The Red Raiders outscore Minnesota 31-3 in the second half

Though Tech outscored the Gophers by 28 points in the second half to force overtime, the third quarter began with Minnesota grinding out a 16-play drive that took 7:13 off the clock and led to a field goal that extended the lead to 38-7.

But then, the game shifted with two subtle but critical strategic changes.  First, when Harrell and the Red Raider offense went to work, Minnesota stopped bringing pressure the way it had in the first half.

Going to a 3-man line and dropping its linebackers into coverage, Minnesota allowed the Tech offense, which had struggled to handle the Gopher’s blitz package, to find its rhythm.  And as we all know, once a Mike Leach offense finds its rhythm, it is virtually unstoppable.

Harrell led his team to four-straight touchdowns to open the half.  He hit Joel Filani for a 43-yard touchdown on the Red Raiders’ first possession to start the comeback.  Still, the 4th-quarter began with Tech trailing 38-14.

After the Gophers’ first punt of the game, Harrell led his team on an 11-play, 61-yard drive that culminated in a 6-yard Robert Johnson touchdown pass.  On the next possession, Harrell scored on a QB sneak from the 1-yard-line to cut the deficit to just 10 points.

Another UM punt led to a 9-play 56-yard drive that ended with a Shannon Woods’ 1-yard touchdown run and Tech was down only 38-35 with 2:39 to play.  The defense forced a punt and Tech regained possession at the 12-yard-line with just 1:06 to play.

Harrell drove the Raiders 53 yards in eight plays but with just five seconds to play, the Red Raiders had to turn to Alex Trlica, who knocked home a career-long 52-yard field goal to tie the game. In overtime, the Red Raiders held Minnesota to a FG before Woods scored from 3 yards out to give Tech its first lead of the game and seal the comeback.

While the Minnesota defense did itself no favors by playing a soft zone, the offense also went into a shell and ran the ball on virtually every down that was not third-and-long.  After carrying the ball 17 times in the first half, Pinnix amassed 17 more carries in the second half but he amassed just  38 yards.

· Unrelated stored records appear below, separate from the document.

-- ==== Sys2Proof/Decode.lean ====
section
/-! DEFINITION. The decoder, total on any word at any port, and after it the encoder.
R113: a decoder for the block is `decode_cmd`, `classify` and `dispatch`; spec/opcode_table.json adds the HPI request word,
the event PHY raises and the foreground's other steps. -/

namespace Sys2Proof

/-- Why a word is no instruction. -/
inductive DecodeError where
  /-- a bit above the port's width is set -/
  | wordTooWide (p : Port)
  /-- an operand bit the port does not have is set -/
  | argTooWide (p : Port)
  /-- an HPI request code R110 leaves unassigned (`0x9` to `0xF`) -/
  | hpiUnassigned (hop : BitVec 4)
  /-- no register or cell has this number (assumption 3) -/
  | noSuchTarget (n : BitVec 16)
  /-- a value wider than the location it is written to -/
  | valueTooWide (x : WrTarget)
deriving DecidableEq, Repr

/-! ### The small enumerations -/

/-- `dirbit` (R91, R92): Write = 0, Read = 1. -/
def Direction.bit : Direction → Bool
  | .write => false
  | .read => true

def Direction.ofBit (b : Bool) : Direction := if b then .read else .write

/-- Framing's two bits: bit 0 `OPEN`, bit 1 `CLOSE` (R93). -/
def Framing.bits : Framing → BitVec 2
  | .none => 0#2
  | .start => 1#2
  | .stop => 2#2
  | .startAndStop => 3#2

def Framing.ofBits (b : BitVec 2) : Framing :=
  if b = 0#2 then .none else if b = 1#2 then .start else if b = 2#2 then .stop else .startAndStop

/-- Ack = 1, Nack = 0 (R94). -/
def AckPolicy.bit : AckPolicy → Bool
  | .nack => false
  | .ack => true

def AckPolicy.ofBit (b : Bool) : AckPolicy := if b then .ack else .nack

/-- AwaitingIndex = 0, ReceivingData = 1 (R94). -/
def ReceivePhase.bit : ReceivePhase → Bool
  | .awaitingIndex => false
  | .receivingData => true

/-- success = 0, failure = 1 (R94). -/
def CmdResult.bit : CmdResult → Bool
  | .ok => false
  | .fail => true

/-! ### Status codes -/

/-- `STATUS_ENC`, the table of R97. -/
def statusTable : List (Byte × StatusCode) :=
  [(0x00#8, .stBusError), (0x08#8, .stStart), (0x10#8, .stRepStart), (0x18#8, .stMtSlaAck), (0x20#8, .stMtSlaNack),
   (0x28#8, .stMtDataAck), (0x30#8, .stMtDataNack), (0x40#8, .stMrSlaAck), (0x48#8, .stMrSlaNack), (0x50#8, .stMrDataAck),
   (0x58#8, .stMrDataNack), (0x60#8, .stSrSlaAck), (0x80#8, .stSrDataAck), (0x88#8, .stSrDataNack), (0xA0#8, .stSrStop),
   (0xA8#8, .stStSlaAck), (0xB8#8, .stStDataAck), (0xC0#8, .stStDataNack), (0xC8#8, .stStLastData)]

/-- `classify` (R96): total, every other value is UNKNOWN. -/
def classify (b : Byte) : StatusCode := (statusTable.lookup b).getD .unknown

/-! ### The decoders, one per port -/

/-- `decode_cmd` (R103, R107): `OP[2:0]`, `DIR[3]`, `FRAMING[5:4]`, `[7:6]` zero. -/
def decodeCmd (b : Byte) : Instr :=
  let op := b.extractLsb' 0 3
  let dir := b.getLsbD 3
  let framing := b.extractLsb' 4 2
  if b.extractLsb' 6 2 ≠ 0#2 then .cmdReserved b
  else if dir = true ∧ op ≠ 1#3 then .cmdReserved b
  else if framing ≠ 0#2 ∧ op ≠ 3#3 ∧ op ≠ 4#3 then .cmdReserved b
  else if op = 0#3 then .configure
  else if op = 1#3 then .mStart (.ofBit dir)
  else if op = 2#3 then .mStop
  else if op = 3#3 then .mWrite (.ofBits framing)
  else if op = 4#3 then .mRead (.ofBits framing)
  else if op = 5#3 then .mTransfer
  else if op = 6#3 then .sStart
  else .sStop

/-- The answer `PHY` gives to the outstanding bus step: a status, and for a receive a byte (R123, R124, R126). -/
def decodeStatus (code rx : Byte) : Instr :=
  match classify code with
  | .stBusError => .statusStBusError rx
  | .stStart => .statusStStart rx
  | .stRepStart => .statusStRepStart rx
  | .stMtSlaAck => .statusStMtSlaAck rx
  | .stMtSlaNack => .statusStMtSlaNack rx
  | .stMtDataAck => .statusStMtDataAck rx
  | .stMtDataNack => .statusStMtDataNack rx
  | .stMrSlaAck => .statusStMrSlaAck rx
  | .stMrSlaNack => .statusStMrSlaNack rx
  | .stMrDataAck => .statusStMrDataAck rx
  | .stMrDataNack => .statusStMrDataNack rx
  | .stSrSlaAck => .statusStSrSlaAck rx
  | .stSrDataAck => .statusStSrDataAck rx
  | .stSrDataNack => .statusStSrDataNack rx
  | .stSrStop => .statusStSrStop rx
  | .stStSlaAck => .statusStStSlaAck rx
  | .stStDataAck => .statusStStDataAck rx
  | .stStDataNack => .statusStStDataNack rx
  | .stStLastData => .statusStStLastData rx
  | .unknown => .statusUnknown code rx

/-- `dispatch` (R106, R113, R181): the row of the handler a latched status selects in a receive phase. -/
def decodeEvt (code : Byte) (ph : ReceivePhase) : Instr :=
  match classify code, ph with
  | .stSrSlaAck, _ => .evtStSrSlaAck
  | .stSrDataAck, .awaitingIndex => .evtStSrDataAckAwaitingIndex
  | .stSrDataAck, .receivingData => .evtStSrDataAckReceivingData
  | .stSrDataNack, .receivingData => .evtStSrDataNackReceivingData
  | .stSrDataNack, .awaitingIndex => .evtStSrDataNackAwaitingIndex
  | .stStSlaAck, _ => .evtStStSlaAck
  | .stStDataAck, _ => .evtStStDataAck
  | .stStDataNack, _ => .evtStStDataNack
  | .stStLastData, _ => .evtStStLastData
  | .stSrStop, _ => .evtStSrStop
  | .stBusError, _ => .evtStBusError
  | .stStart, _ => .evtStStart
  | .stRepStart, _ => .evtStRepStart
  | .stMtSlaAck, _ => .evtStMtSlaAck
  | .stMtSlaNack, _ => .evtStMtSlaNack
  | .stMtDataAck, _ => .evtStMtDataAck
  | .stMtDataNack, _ => .evtStMtDataNack
  | .stMrSlaAck, _ => .evtStMrSlaAck
  | .stMrSlaNack, _ => .evtStMrSlaNack
  | .stMrDataAck, _ => .evtStMrDataAck
  | .stMrDataNack, _ => .evtStMrDataNack
  | .unknown, _ => .evtUnknown code

/-- The HPI request word `{HOP[3:0], HARG[7:0]}` (R110); the bits the table marks `z` are ignored. -/
def decodeHpi (w : BitVec 12) : Except DecodeError Instr :=
  let hop := w.extractLsb' 8 4
  if hop = 0x0#4 then .ok .hpiConfigureClock
  else if hop = 0x1#4 then .ok .hpiIssueStart
  else if hop = 0x2#4 then .ok .hpiIssueStop
  else if hop = 0x3#4 then .ok (.hpiTransmitByte (w.extractLsb' 0 8))
  else if hop = 0x4#4 then .ok (.hpiReceiveByte (.ofBit (w.getLsbD 0)))
  else if hop = 0x5#4 then .ok .hpiCurrentStatus
  else if hop = 0x6#4 then .ok (.hpiEnableSlave (w.extractLsb' 0 7))
  else if hop = 0x7#4 then .ok .hpiDisableSlave
  else if hop = 0x8#4 then .ok (.hpiRearm (.ofBit (w.getLsbD 0)) (w.getLsbD 1))
  else .error (.hpiUnassigned hop)

/-- The register or cell a host read names.
The numbers are the model's: registers are named, not numbered (R29, assumption 3). -/
def decodeRdTarget (n : BitVec 16) : Except DecodeError RdTarget :=
  if n.extractLsb' 8 8 = 1#8 then .ok (.array (n.extractLsb' 0 8))
  else if n.extractLsb' 8 8 = 2#8 then .ok (.inbuf (n.extractLsb' 0 8))
  else if n = 0#16 then .ok .result
  else if n = 1#16 then .ok .resultValid
  else if n = 2#16 then .ok .mBusy
  else if n = 3#16 then .ok .sfault
  else if n = 4#16 then .ok .index
  else if n = 5#16 then .ok .sEn
  else if n = 6#16 then .ok .sPhase
  else if n = 7#16 then .ok .cap
  else if n = 8#16 then .ok .cfgDone
  else .error (.noSuchTarget n)

/-- The register or cell a host write names (assumption 3). -/
def decodeWrTarget (n : BitVec 16) : Except DecodeError WrTarget :=
  if n.extractLsb' 8 8 = 1#8 then .ok (.array (n.extractLsb' 0 8))
  else if n.extractLsb' 8 8 = 3#8 then .ok (.outbuf (n.extractLsb' 0 8))
  else if n = 0#16 then .ok .aAddr
  else if n = 1#16 then .ok .aLen
  else if n = 2#16 then .ok .aIlen
  else if n = 3#16 then .ok .aRate
  else if n = 4#16 then .ok .aPullups
  else if n = 5#16 then .ok .aCap
  else if n = 6#16 then .ok .cmd
  else if n = 7#16 then .ok .evtIe
  else if n = 8#16 then .ok .index
  else .error (.noSuchTarget n)

/-- How many bits a port's word has (the table's widths; a written value may be 32 bits wide, R20). -/
def Port.width : Port → Nat
  | .cmd => 8
  | .status => 8
  | .evt => 8
  | .hpi => 12
  | .phyEvent => 16
  | .fgIe => 1
  | .hostRd => 32
  | .hostWr => 32

/-- How many operand bits beyond the table's word a port has. -/
def Port.argWidth : Port → Nat
  | .cmd => 0
  | .status => 8
  | .evt => 0
  | .hpi => 0
  | .phyEvent => 0
  | .fgIe => 0
  | .hostRd => 16
  | .hostWr => 16

/-- The decoder: total on every word at every port, in the receive phase that selects between two rows of one status (R181).
The word of a `HOST_RD` is the value it returns, so it selects nothing. -/
def decode (ph : ReceivePhase) (w : InWord) : Except DecodeError Instr :=
  if 2 ^ w.port.width ≤ w.word.toNat then .error (.wordTooWide w.port)
  else if 2 ^ w.port.argWidth ≤ w.arg.toNat then .error (.argTooWide w.port)
  else
    match w.port with
    | .cmd => .ok (decodeCmd (w.word.setWidth 8))
    | .status => .ok (decodeStatus (w.word.setWidth 8) (w.arg.setWidth 8))
    | .evt => .ok (decodeEvt (w.word.setWidth 8) ph)
    | .hpi => decodeHpi (w.word.setWidth 12)
    | .phyEvent => .ok (.phyRaiseEvent (w.word.extractLsb' 8 8) (w.word.extractLsb' 0 8))
    | .fgIe => .ok (if w.word = 0#32 then .cli else .sei)
    | .hostRd =>
      match decodeRdTarget w.arg with
      | .ok x => .ok (.hostRd x)
      | .error e => .error e
    | .hostWr =>
      match decodeWrTarget w.arg with
      | .ok x => if w.word.toNat < 2 ^ x.width then .ok (.hostWr x w.word) else .error (.valueTooWide x)
      | .error e => .error e

/-! ### A word of the table without its port -/

/-- The port of a word given only by the bits the table numbers.
The table's formats overlap, so this is the model's reading (assumption 2): one byte is a command when it is a legal one,
else an event when it is a named status, else a (reserved) command; two bytes are an HPI request word when its code is
assigned, else an event PHY raises. -/
def tablePort (nbits w : Nat) : Port :=
  if nbits = 8 then
    if legalCmdBytes.contains (BitVec.ofNat 8 w) then .cmd
    else if namedStatusBytes.contains (BitVec.ofNat 8 w) then .evt
    else .cmd
  else if w < 0x900 then .hpi
  else .phyEvent

def tableWord (nbits w : Nat) : InWord := ⟨tablePort nbits w, BitVec.ofNat 32 w, 0#16⟩

/-- The instruction the decoder reads from a word of the table (in the receive phase of reset). -/
def decodeTableWord (nbits w : Nat) : Option Instr :=
  if (nbits = 8 ∨ nbits = 16) ∧ w < 2 ^ nbits then
    match decode .awaitingIndex (tableWord nbits w) with
    | .ok i => some i
    | .error _ => none
  else none

/-! ### The encoder -/

/-- A command byte from its fields (R103). -/
def cmdByte (op : BitVec 3) (dir : Bool) (framing : BitVec 2) : Byte :=
  0#2 ++ framing ++ BitVec.ofBool dir ++ op

def encodeCmd (b : Byte) : InWord := ⟨.cmd, b.setWidth 32, 0#16⟩

def encodeStatus (code rx : Byte) : InWord := ⟨.status, code.setWidth 32, rx.setWidth 16⟩

def encodeEvt (code : Byte) : InWord := ⟨.evt, code.setWidth 32, 0#16⟩

def encodeHpi (hop : BitVec 4) (harg : Byte) : InWord := ⟨.hpi, (hop ++ harg).setWidth 32, 0#16⟩

/-- The model's number of a location the host port reads (assumption 3). -/
def RdTarget.number : RdTarget → BitVec 16
  | .result => 0#16
  | .resultValid => 1#16
  | .mBusy => 2#16
  | .sfault => 3#16
  | .index => 4#16
  | .sEn => 5#16
  | .sPhase => 6#16
  | .cap => 7#16
  | .cfgDone => 8#16
  | .array i => 1#8 ++ i
  | .inbuf i => 2#8 ++ i

/-- The model's number of a location the host port writes (assumption 3). -/
def WrTarget.number : WrTarget → BitVec 16
  | .aAddr => 0#16
  | .aLen => 1#16
  | .aIlen => 2#16
  | .aRate => 3#16
  | .aPullups => 4#16
  | .aCap => 5#16
  | .cmd => 6#16
  | .evtIe => 7#16
  | .index => 8#16
  | .array i => 1#8 ++ i
  | .outbuf i => 3#8 ++ i

/-- The word of an instruction, from the encoding tables of R93, R94, R97, R103 and R110. -/
def encode : Instr → InWord
  | .configure => encodeCmd (cmdByte 0#3 false 0#2)
  | .mStart d => encodeCmd (cmdByte 1#3 d.bit 0#2)
  | .mStop => encodeCmd (cmdByte 2#3 false 0#2)
  | .mWrite f => encodeCmd (cmdByte 3#3 false f.bits)
  | .mRead f => encodeCmd (cmdByte 4#3 false f.bits)
  | .mTransfer => encodeCmd (cmdByte 5#3 false 0#2)
  | .sStart => encodeCmd (cmdByte 6#3 false 0#2)
  | .sStop => encodeCmd (cmdByte 7#3 false 0#2)
  | .cmdReserved b => encodeCmd b
  | .statusStBusError rx => encodeStatus 0x00#8 rx
  | .statusStStart rx => encodeStatus 0x08#8 rx
  | .statusStRepStart rx => encodeStatus 0x10#8 rx
  | .statusStMtSlaAck rx => encodeStatus 0x18#8 rx
  | .statusStMtSlaNack rx => encodeStatus 0x20#8 rx
  | .statusStMtDataAck rx => encodeStatus 0x28#8 rx
  | .statusStMtDataNack rx => encodeStatus 0x30#8 rx
  | .statusStMrSlaAck rx => encodeStatus 0x40#8 rx
  | .statusStMrSlaNack rx => encodeStatus 0x48#8 rx
  | .statusStMrDataAck rx => encodeStatus 0x50#8 rx
  | .statusStMrDataNack rx => encodeStatus 0x58#8 rx
  | .statusStSrSlaAck rx => encodeStatus 0x60#8 rx
  | .statusStSrDataAck rx => encodeStatus 0x80#8 rx
  | .statusStSrDataNack rx => encodeStatus 0x88#8 rx
  | .statusStSrStop rx => encodeStatus 0xA0#8 rx
  | .statusStStSlaAck rx => encodeStatus 0xA8#8 rx
  | .statusStStDataAck rx => encodeStatus 0xB8#8 rx
  | .statusStStDataNack rx => encodeStatus 0xC0#8 rx
  | .statusStStLastData rx => encodeStatus 0xC8#8 rx
  | .statusUnknown code rx => encodeStatus code rx
  | .evtStSrSlaAck => encodeEvt 0x60#8
  | .evtStSrDataAckAwaitingIndex => encodeEvt 0x80#8
  | .evtStSrDataAckReceivingData => encodeEvt 0x80#8
  | .evtStSrDataNackReceivingData => encodeEvt 0x88#8
  | .evtStSrDataNackAwaitingIndex => encodeEvt 0x88#8
  | .evtStStSlaAck => encodeEvt 0xA8#8
  | .evtStStDataAck => encodeEvt 0xB8#8
  | .evtStStDataNack => encodeEvt 0xC0#8
  | .evtStStLastData => encodeEvt 0xC8#8
  | .evtStSrStop => encodeEvt 0xA0#8
  | .evtStBusError => encodeEvt 0x00#8
  | .evtStStart => encodeEvt 0x08#8
  | .evtStRepStart => encodeEvt 0x10#8
  | .evtStMtSlaAck => encodeEvt 0x18#8
  | .evtStMtSlaNack => encodeEvt 0x20#8
  | .evtStMtDataAck => encodeEvt 0x28#8
  | .evtStMtDataNack => encodeEvt 0x30#8
  | .evtStMrSlaAck => encodeEvt 0x40#8
  | .evtStMrSlaNack => encodeEvt 0x48#8
  | .evtStMrDataAck => encodeEvt 0x50#8
  | .evtStMrDataNack => encodeEvt 0x58#8
  | .evtUnknown code => encodeEvt code
  | .hpiConfigureClock => encodeHpi 0x0#4 0#8
  | .hpiIssueStart => encodeHpi 0x1#4 0#8
  | .hpiIssueStop => encodeHpi 0x2#4 0#8
  | .hpiTransmitByte b => encodeHpi 0x3#4 b
  | .hpiReceiveByte p => encodeHpi 0x4#4 (0#7 ++ BitVec.ofBool p.bit)
  | .hpiCurrentStatus => encodeHpi 0x5#4 0#8
  | .hpiEnableSlave a => encodeHpi 0x6#4 (0#1 ++ a)
  | .hpiDisableSlave => encodeHpi 0x7#4 0#8
  | .hpiRearm p stop => encodeHpi 0x8#4 (0#6 ++ BitVec.ofBool stop ++ BitVec.ofBool p.bit)
  | .phyRaiseEvent status rx => ⟨.phyEvent, (status ++ rx).setWidth 32, 0#16⟩
  | .cli => ⟨.fgIe, 0#32, 0#16⟩
  | .sei => ⟨.fgIe, 1#32, 0#16⟩
  | .hostRd x => ⟨.hostRd, 0#32, x.number⟩
  | .hostWr x v => ⟨.hostWr, v, x.number⟩

/-- The receive phases in which a word stands for the instruction: all of them, but for the four rows that share a status
with another row (R181). -/
def Instr.inPhase : Instr → ReceivePhase → Bool
  | .evtStSrDataAckAwaitingIndex, ph => ph == .awaitingIndex
  | .evtStSrDataAckReceivingData, ph => ph == .receivingData
  | .evtStSrDataNackReceivingData, ph => ph == .receivingData
  | .evtStSrDataNackAwaitingIndex, ph => ph == .awaitingIndex
  | _, _ => true

end Sys2Proof
end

Tech’s key strategic decision, the other move that changed the game, was to bring strong safety Darcel McBath into the box and play a nine-man front to take away the ground game.  But what was surprising is that Minnesota stopped going to the play-action pass, which killed Tech in the first half.  Simmons had only two receptions for 33 yards after the break, which was indicative of how the entire offense went into a shell.

The Gophers learned the hard way that when facing a Mike Leach offense, the worst tactic is to play it safe.  By taking the air out of the ball on offense and calling off the dogs on defense, Minnesota allowed Tech to gain its footing and it ultimately cost them the game and their head coach his job.